Всего было много в доме Алексея Старыгина: и детей, и живности, забот и радости, но того, о чём у нас пойдёт речь – коровы, у семьи не было. Последнюю на селе корову держала тётка Алексея – Евдокия (по-местному – Евдоха), ещё вполне крепкая женщина, пережившая мужа, а дети разлетелись, гостили редко, и надежды на них никакой не было. Может быть, племяш не решился, не хотел перебивать тёткин малый бизнес (она приторговывала излишками молока), а наоборот помогал ей, подвозил, кошенное самим на заливном лугу протоки, сено, его дети пасли коровушку вместе с барашками и козами и, конечно, пили молочко, а живой и работящей старушке подносили продукты своего хозяйства – яйца, птичьи потрошка и много ещё чего из простой крестьянской снеди. Покупали молоко, сметану пришлые люди, толи дачники, толи новые жители хутора.

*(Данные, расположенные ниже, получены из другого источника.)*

/-! ### The flash journal, and failed reads of host memory (R70, R103, R658) -/

/-- The flash write of a command ends: from now on the flash journal holds it; a follower acknowledges it (10 R442). -/
def execFlashJournalWritten (q seq : Nat) (s : State) : Out :=
  opOut q <|
    match s.findCmd q seq with
    | none => s
    | some c =>
      if !c.toFlash ∨ c.flashDone ∨ c.phase ≠ .accepting then s
      else
        let s0 := s.modCmd q seq (fun d => { d with flashDone := true })
        let s1 := { s0 with nv := { s0.nv with flash := insertRecord c.record s0.nv.flash } }
        let s2 := s1.tryAccept q seq
        if s.mute c then s2.ackJournal c.pos else s2

/-- A read of host memory fails for a command that has not got its data: it ends with FAULT_TIMEOUT (R658). -/
def execHostReadTimeout (q seq : Nat) (s : State) : Out :=
  opOut q <|
    match s.findCmd q seq with
    | none => s
    | some c =>
      let reading := (c.phase == .started && !c.armed) || s.startable c
      if c.readsHost ∧ reading ∧ !s.mute c then (((s.undoCmd c).commitNote c 0 0 0 0x0302 0).complete c 0x0302 0).kickAfter c else s

/-! ### Registers of the queues and of the event ring (R16, R67, R74, R77, R78, R690) -/

/-- SQ_TAIL; ignored before READY (14 R599). -/
def State.writeSqTail (s : State) (q v : Nat) : State :=
  if s.power.ready then s.modQueue q (fun k => { k with sqTail := v % 65536 % k.sqSize }) else s
def execSqTailDoorbell (q value : Nat) (s : State) : Out := need (isQueue q && value < two32) (s.writeSqTail q value)
/-- RQ_HEAD frees the entries up to the new index: those from it up to RQ_TAIL stay in use (log entry 16). -/
def State.writeRqHead (s : State) (q v : Nat) : State :=
  s.modQueue q (fun k =>
    let h := v % 65536 % k.rqSize
    { k with rqHead := h, rqUsed := (k.rqTail + k.rqSize - h) % k.rqSize })
def execRqHeadWrite (q value : Nat) (s : State) : Out := need (isQueue q && value < two32) (s.writeRqHead q value)
/-- HIF_EV_HEAD frees the entries up to the new index: those from it up to HIF_EV_TAIL stay in use (log entry 16). -/
def State.writeEvHead (s : State) (v : Nat) : State :=
  let e := s.hif
  let h := v % 65536 % e.evSize
  { s with hif := { e with evHead := h, evUsed := (e.evTail + e.evSize - h) % e.evSize } }
def execEvHeadWrite (value : Nat) (s : State) : Out := need (value < two32) (s.writeEvHead value)
/-- HIF_CQn_CTRL. -/
def State.writeCtrl (s : State) (q value : Nat) : State :=
  s.modQueue q (fun k => { k with
    enable := bit value 0, vectorEn := bit value 1, vector := bits value 12 8, resyncReq := k.resyncReq || bit value 16 })
/-- A write of HIF_CQn_CTRL with RESYNC. -/
def execResync (q value : Nat) (s : State) : Out := need (isQueue q && value < two32) (s.writeCtrl q value)
/-- Every taken command has its outcome: the window is cleared, the queue is in the resync state (R67). -/
def execResyncStateEnter (q : Nat) (s : State) : Out :=
  need (isQueue q) <|
    if (s.queue q).resyncReq ∧ s.outstandingOn q = 0 then
      s.modQueue q (fun k => { k with resyncReq := false, resyncState := true, window := [] })
    else s
/-- COUNT of a ring-size register (R690). -/
def sizeOk (lo value : Nat) : Bool :=
  let n := value % 131072
  lo ≤ n && n ≤ 65536 && (List.range 17).any (fun i => n == 2 ^ i)
/-- A write of a ring-size register. -/
def State.writeSize (s : State) (reg : SizeReg) (v : Nat) : State :=
  match reg with
  | .sq q => if sizeOk 128 v then s.modQueue q (fun k => { k with sqSize := v % 131072 }) else s
  | .rq q => if sizeOk 64 v then s.modQueue q (fun k => { k with rqSize := v % 131072 }) else s
  | .ev => if sizeOk 64 v then { s with hif := { s.hif with evSize := v % 131072 } } else s
def execRingSizeWrite (reg : SizeReg) (value : Nat) (s : State) : Out := need (sizeRegThere reg && value < two32) (s.writeSize reg value)

/-! ### REGISTER_WRITE (R15, R16) -/

/-- A 32-bit write to a queue's register block, `off` within it; read-only registers do not change. -/
def State.writeQueueReg (s : State) (q off v : Nat) : State :=
  match off with
  | 0x00 => s.modQueue q (fun k => { k with sqBaseLo := v / 4096 })
  | 0x04 => s.modQueue q (fun k => { k with sqBaseHi := v, sqBase := v * two32 + k.sqBaseLo * 4096 })
  | 0x08 => s.writeSize (.sq q) v
  | 0x0C => s.writeSqTail q v
  | 0x10 => s.modQueue q (fun k => { k with rqBaseLo := v / 4096 })
  | 0x14 => s.modQueue q (fun k => { k with rqBaseHi := v, rqBase := v * two32 + k.rqBaseLo * 4096 })
  | 0x18 => s.writeSize (.rq q) v
  | 0x1C => s.writeRqHead q v
  | 0x28 => s.writeCtrl q v
  | _ => s
/-- A vector that was pending is sent once its mask is clear. -/
def State.writeMsix (s : State) (i v : Nat) : State :=
  let vec := i / 4
  let s1 := { s with hif := { s.hif with msix := s.hif.msix.set i v } }
  if i % 4 = 3 ∧ v % 2 = 0 ∧ bit s.hif.msixPba vec then
    ({ s1 with hif := { s1.hif with msixPba := s1.hif.msixPba - 2 ^ vec } }).emit (.msix vec)
  else s1
/-- Read indices take up every record that stands between the new index and the writer. -/
def State.writeTrcRd (s : State) (v : Nat) : State :=
  let i := v % 8192
  { s with disp := { s.disp with trcRd := i, trcUnread := (s.disp.trcWr + 8192 - i) % 8192 } }
def State.writeSmpRd (s : State) (v : Nat) : State :=
  let i := v % 1024
  { s with obs := { s.obs with smpRd := i, smpUnread := (s.obs.smpWr + 1024 - i) % 1024 } }
/-- The recovery registers (15 R631). -/
def State.writeRecovery (s : State) (off v : Nat) : State :=
  match off with
  | 0x80 => s.writeRecCtrl v
  | 0x84 => { s with upd := { s.upd with recAddrLo := v / 4096 * 4096 } }
  | 0x88 => { s with upd := { s.upd with recAddrHi := v, recAddr := v * two32 + s.upd.recAddrLo } }
  | 0x8C => { s with upd := { s.upd with recLen := v % 67108864 } }
  | _ => s
/-- The registers whose write has a row of its own as well (09 R420, R426; 11 R516; 14 R601; 16 R640, R641, R643; 05 R269). -/
def State.writeOwnRow (s : State) (off v : Nat) : State :=
  if 0x4000 ≤ off ∧ off < 0x4080 ∧ off % 0x20 = 0x18 then s.writeCapInfo ((off - 0x4000) / 0x20) v
  else if 0x4200 ≤ off ∧ off < 0x4280 then s.writeC21 ((off - 0x4200) / 4) v
  else if 0x8800 ≤ off ∧ off < 0x8810 then s.writePmcOvf ((off - 0x8800) / 4) v
  else match off with
    | 0x5010 => s.writePwrAlert v
    | 0x8810 => s.pmcCtrl v
    | 0xA000 => s.writeEctCtrl v
    | 0xC000 => s.writeTrcCtrl v
    | _ => s
/-- A 32-bit write at an offset of BAR0; a read-only register or an offset without a register does not change. -/
def State.writeReg (s : State) (off v : Nat) : State :=
  if 0x1000 ≤ off ∧ off < 0x1400 then s.writeQueueReg ((off - 0x1000) / 64) (off % 64) v
  else if 0x3000 ≤ off ∧ off < 0x3200 then s.writeMsix ((off - 0x3000) / 4) v
  else match off with
    | 0x2000 => { s with hif := { s.hif with evBaseLo := v / 4096 } }
    | 0x2004 => { s with hif := { s.hif with evBaseHi := v, evBase := v * two32 + s.hif.evBaseLo * 4096 } }
    | 0x2008 => s.writeSize .ev v
    | 0x200C => s.writeEvHead v
    | 0x2014 => { s with hif := { s.hif with
        evVector := bits v 12 8, evUdp := bit v 2, evVectorEn := bit v 1, evEnable := bit v 0 } }
    | 0x9004 => s.writeSmpRd v
    | 0xA004 => { s with mem := { s.mem with ectTarget := v % 64 } }
    | 0xA008 => { s with mem := { s.mem with ectOffset := v % 8192 } }
    | 0xA00C => { s with mem := { s.mem with ectDataLo := v } }
    | 0xA010 => { s with mem := { s.mem with ectDataHi := v, ectData := v * two32 + s.mem.ectDataLo } }
    | 0xA014 => { s with mem := { s.mem with ectFlip0 := v } }
    | 0xA018 => { s with mem := { s.mem with ectFlip1 := v } }
    | 0xA01C => { s with mem := { s.mem with ectFlip2 := v % 65536 } }
    | 0xC008 => s.writeTrcRd v
    | _ => (s.writeRecovery off v).writeOwnRow off v
/-- 8-bit and 16-bit writes are discarded; a 64-bit write is two of 32 bits, the lower address first. A 32-bit or 64-bit access that is
not naturally aligned names no register. -/
def execRegisterWrite (off width value : Nat) (s : State) : Out :=
  need (isAccess off width && value < 2 ^ width) <|
    if width = 32 then s.writeReg off value
    else if width = 64 then (s.writeReg off (value % two32)).writeReg (off + 4) (value / two32)
    else s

Эта вот корова, может, и была последним звеном в цепи, что своим молоком ещё кое-как скрепляла родство станицы и города, и лопнула она, эта скрепа громко, видимо, давно надорвавшись от натянутости отношений отцов и детей, женщин и мужчин, доброты и варварства, непонятности и непонятости. И даже не осталось на хуторе ни правых, ни виноватых в этом разрыве и были ли они здесь – рассудит Господь.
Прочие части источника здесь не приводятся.